WORK REQUEST:
Every entry below is to be copied exactly, with nothing omitted.

-- Opening Marker --

-- ==== Sys2Proof/Laws/State.lean ====
section
/-!
SUPPORT. One lemma for each field under each update of the state, and the register, buffer and length accessors under
their updates, so that no proof unfolds a record update.
-/
namespace Sys2Proof.Machine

-- Closing Marker --

FINISHED EXERCISE:
-- ==== Sys2Proof/Laws/State.lean ====
section
/-!
SUPPORT. One lemma for each field under each update of the state, and the register, buffer and length accessors under
their updates, so that no proof unfolds a record update.
-/
namespace Sys2Proof.Machine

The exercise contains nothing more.